Today, most scanned paper documents are stored in digital image (rather than text) format. These scans are usually saved as PDFs (Portable Document Format), a universal file format for document exchange. PDF files can viewed, navigated, and printed on most computers and operating systems by anyone using free Adobe Acrobat Reader™ or other similar software.
Simple and Searchable PDF Files
PDF files make it possible to search, annotate, publish, and archive historical information in a digital environment. However, PDF files come in two format types: Simple PDF files and Searchable PDF files.
Simple PDF files do not have searchable text and each page is saved as an image. These files are often used to record artwork, handwritten manuscripts, and light text documents.
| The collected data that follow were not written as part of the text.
-- ==== Sys2Proof/Machine/State.lean ====
section
/-! DEFINITION. The state of the module, the stops of a step, and the state right after reset. Plain data. -/

namespace Sys2Proof.Machine

/-- A stop of the model. -/
inductive Fault where
  /-- Raised by a command whose operand is a physical address that does not exist (R20, R21: a hole). Safe: the
  spec gives such an access no effect, and no row of the spec makes one. -/
  | addressHole
  deriving DecidableEq, Repr

/-- A command without a meaning. -/
inductive Refusal where
  /-- The command has no meaning yet. Safe: the model stops. -/
  | notModelled (mnemonic : String)
  deriving DecidableEq, Repr

/-- One core (R16, R94, R86, R90, R98, R160, R331, R333, R363, R509) and its units. -/
structure Core where
  domain   : DomNo
  strands  : Table Strand
  last     : Nat
  ibufs    : Table (List (VAddr × W32))
  wbuf     : List StoreEntry
  serial   : Nat
  l1d      : Table L1Line
  l1i      : Table L1Line
  l1dCount : W16
  l1iCount : W16
  tlb      : List TlbEntry
  int      : IntRegs
  tiles    : Table TileGroup
  tileEcc  : W64
  ord      : Nat
  mats     : Table MatArray
  vals     : List Validation
  acc      : AccUnit
  str      : StreamUnit
  cpy      : CopyUnit
  pst      : Table PStream
  pfills   : List PFill
  pmc      : PmcSet
  deriving DecidableEq, Repr

/-- A core at reset. -/
def Core.reset : Core :=
  ⟨0, [], 7, [], [], 0, [], [], 0, 0, [], IntRegs.reset, [], 0, 0, [], [], AccUnit.reset, StreamUnit.reset, CopyUnit.reset, [], [], PmcSet.reset⟩

/-- The whole module. `mem` is physical memory as its homes serve it (HBM through the home slices, and the
scratchpads); `hbm` is what the stacks themselves hold, which differs only for dirty lines (R330). `revokeQ` lists
the domains Luami has decided to revoke. `check` is what the check codes of memory find during the command in hand, by physical address
div 16: none between commands. `freeCtr` is the model's own: it numbers the free values. -/
structure State where
  moduleId : BitVec 12
  time     : W64
  cores    : Table Core
  doms     : Table Domain
  sweep    : Sweep
  mem      : List Host.Cell
  hbm      : List Host.Cell
  llc      : Table LlcSet
  slices   : Table SliceRegs
  hbmStacks   : Table StackRegs
  banks    : Table (List HbmReq)
  hbmWait  : Table (List HbmReq)
  sliceIn  : Table (List HbmReq)
  diePools : Table DiePool
  sync     : SyncState
  link     : LinkState
  upd      : UpdState
  mgmt     : Mgmt
  evr      : Recorder
  pmc      : DiePmc
  revokeQ  : List DomNo
  alert    : Bool
  check    : ErrMap
  freeCtr  : Nat
  pending  : List Instr
  deriving DecidableEq, Repr

/-- The module right after reset. -/
def State.reset : State where
  moduleId := 0
  time := 0
  cores := []
  doms := []
  sweep := ⟨0, false, false, 0⟩
  mem := []
  hbm := []
  llc := []
  slices := []
  hbmStacks := []
  banks := []
  hbmWait := []
  sliceIn := []
  diePools := []
  sync := SyncState.reset
  link := LinkState.reset
  upd := UpdState.reset
  mgmt := Mgmt.reset
  evr := Recorder.reset
  pmc := DiePmc.reset
  revokeQ := []
  alert := false
  check := []
  freeCtr := 0
  pending := []

end Sys2Proof.Machine
end

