/-- R346: the oldest waiting fill of a set takes way `w`. -/
def State.resumeFill (s : State) (key w : Nat) : State :=
  match (s.llcSet key).waiting with
  | [] => s
  | f :: rest => (s.setLlc key { s.llcSet key with waiting := rest }).fillInto key w f

/-- R343-R346: the lock of a slot is released: the lines whose chaff mark waited are dropped, and a waiting fill of the set takes the
slot, unless it is pinned: a pinned slot is never a candidate. -/
def State.unlockSlot (s : State) (key way : Nat) : State :=
  let x := s.llcSet key
  let sl := x.way way
  if !sl.locked then s
  else
    let s := s.setLlc key (x.setWay way { sl with locked := false, run := 0 })
    let drop (s : State) (l : Option LineSt) (line : Nat) : State := if (l.map LineSt.mark).getD false then s.chaffDrop line else s
    let s := drop (drop s sl.l0 (sl.pair * 2)) sl.l1 (sl.pair * 2 + 1)
    if ((s.llcSet key).way way).pinned then s else s.resumeFill key way

/-- R346: an access that is no reduction waits for the lock of its line: the lock is released first. -/
def State.awaitLock (s : State) (key line : Nat) : State :=
  match (s.llcSet key).find line with
  | some w => s.unlockSlot key w
  | none => s

/-- The fill of `line` that waits in its set. -/
def State.waitingFill (s : State) (line : Nat) : Option WaitFill :=
  (s.llcSet (llcKey (line * 128))).waiting.find? fun f => decide (f.line = line) && !f.split

/-- R340: the age an access leaves on a line. -/
def hitAge (hint : Nat) : Nat := if hint = 2 then 3 else 0

/-- R341: what an access with a hint, under a hull with PIN or not, leaves of a line's pin. -/
def LineSt.touch (st : LineSt) (write : Bool) (hint : Nat) (pin : Bool) : LineSt :=
  { st with dirty := st.dirty || (write && !st.poisoned), pin := st.pin && !(pin && decide (hint = 2)) }

/-- R330, R346: an access arrives at the home slice of `line`: it waits for a lock on the line (a last-use mark does not), and a present
line is read and checked. -/
def State.llcArrive (s : State) (line : Nat) (lastUse : Bool) : State :=
  let s := if lastUse then s else s.awaitLock (llcKey (line * 128)) line
  s.slotCheck line

/-- R342, R343: a last-use mark reaches its line: the line is dropped, or when its slot's lock is released. -/
def State.chaffMark (s : State) (line : Nat) : State :=
  let key := llcKey (line * 128)
  let x := s.llcSet key
  match x.find line with
  | some w => if (x.way w).locked then s.modLine line fun st => { st with mark := true } else s.chaffDrop line
  | none => s

/-- R330, R339-R342, R346: one access to the line holding an HBM address at its home slice, after it has arrived: allocation, age, pin,
chaff and dirtiness. Memory itself is changed by the caller first. An access to a line whose fill waits is taken into that fill. -/
def State.llcTouch (s : State) (pa : Nat) (write : Bool) (hint : Nat) (pin chaff : Bool) : State :=
  let line := lineOf pa
  let key := llcKey pa
  let lastUse := chaff && decide (hint = 2) && !write
  let hint := if chaff then 0 else hint
  let keep := pin && decide (hint = 1) && !chaff
  let x := s.llcSet key
  match x.find line with
  | some w =>
    let sl := x.way w
    let st := (sl.line line).getD LineSt.clean
    let s := s.countDie (key / 2048 / 32) 0x01 (key / 2048 % 32) 1
    let s := s.setLlc key (x.setWay w { sl.setLine line (some (st.touch write hint pin)) with age := hitAge hint })
    let s := if write then s.splitSlot line w else s
    let s := if keep then s.pinLine line else s
    if lastUse then s.chaffMark line else s
  | none =>
    let s := s.countDie (key / 2048 / 32) 0x02 (key / 2048 % 32) 1
    match s.waitingFill line with
    | some f =>
      let rest := (s.llcSet key).waiting.filter fun g => decide (g ≠ f)
      if lastUse then ({ s.setLlc key { s.llcSet key with waiting := rest } with mem := copyLine s.hbm s.mem line }).countDie
          (key / 2048 / 32) 0x04 (key / 2048 % 32) 1
      else
        let g : WaitFill := { f with st := f.st.touch write hint pin, age := hitAge hint, keep := (f.keep && !(pin && decide (hint = 2))) || keep }
        s.setLlc key { s.llcSet key with waiting := (s.llcSet key).waiting.map fun y => if y = f then g else y }
    | none =>
      let s := s.hbmEnqueue line false
      if lastUse then if s.fillDead line then s.wantRevoke (s.ownerOf (line * 128)) else s
      else (s.place line { LineSt.clean with dirty := write && !s.fillDead line } (if hint = 1 then 0 else if hint = 2 then 3 else 2) keep).fillCheck line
Searchable PDF files add a text layer beneath the image. The file retains the look of the original page while enabling users to search the text contained in the document. This is made possible through Optical Character Recognition (OCR). Use the Search feature of the application to find words, phrases, or other strings of text or characters. Like a word processing program, you can highlight text, copy it, and paste text into another document.
The OCR process provides text accuracy of 97 to 99 percent on clean documents set in modern type. However, when scanning old, often torn or stained historical documents with faded (or crooked) type, the rate of accuracy is much lower. This often creates problems when pasting text into another document, and text may appear garbled or incomplete.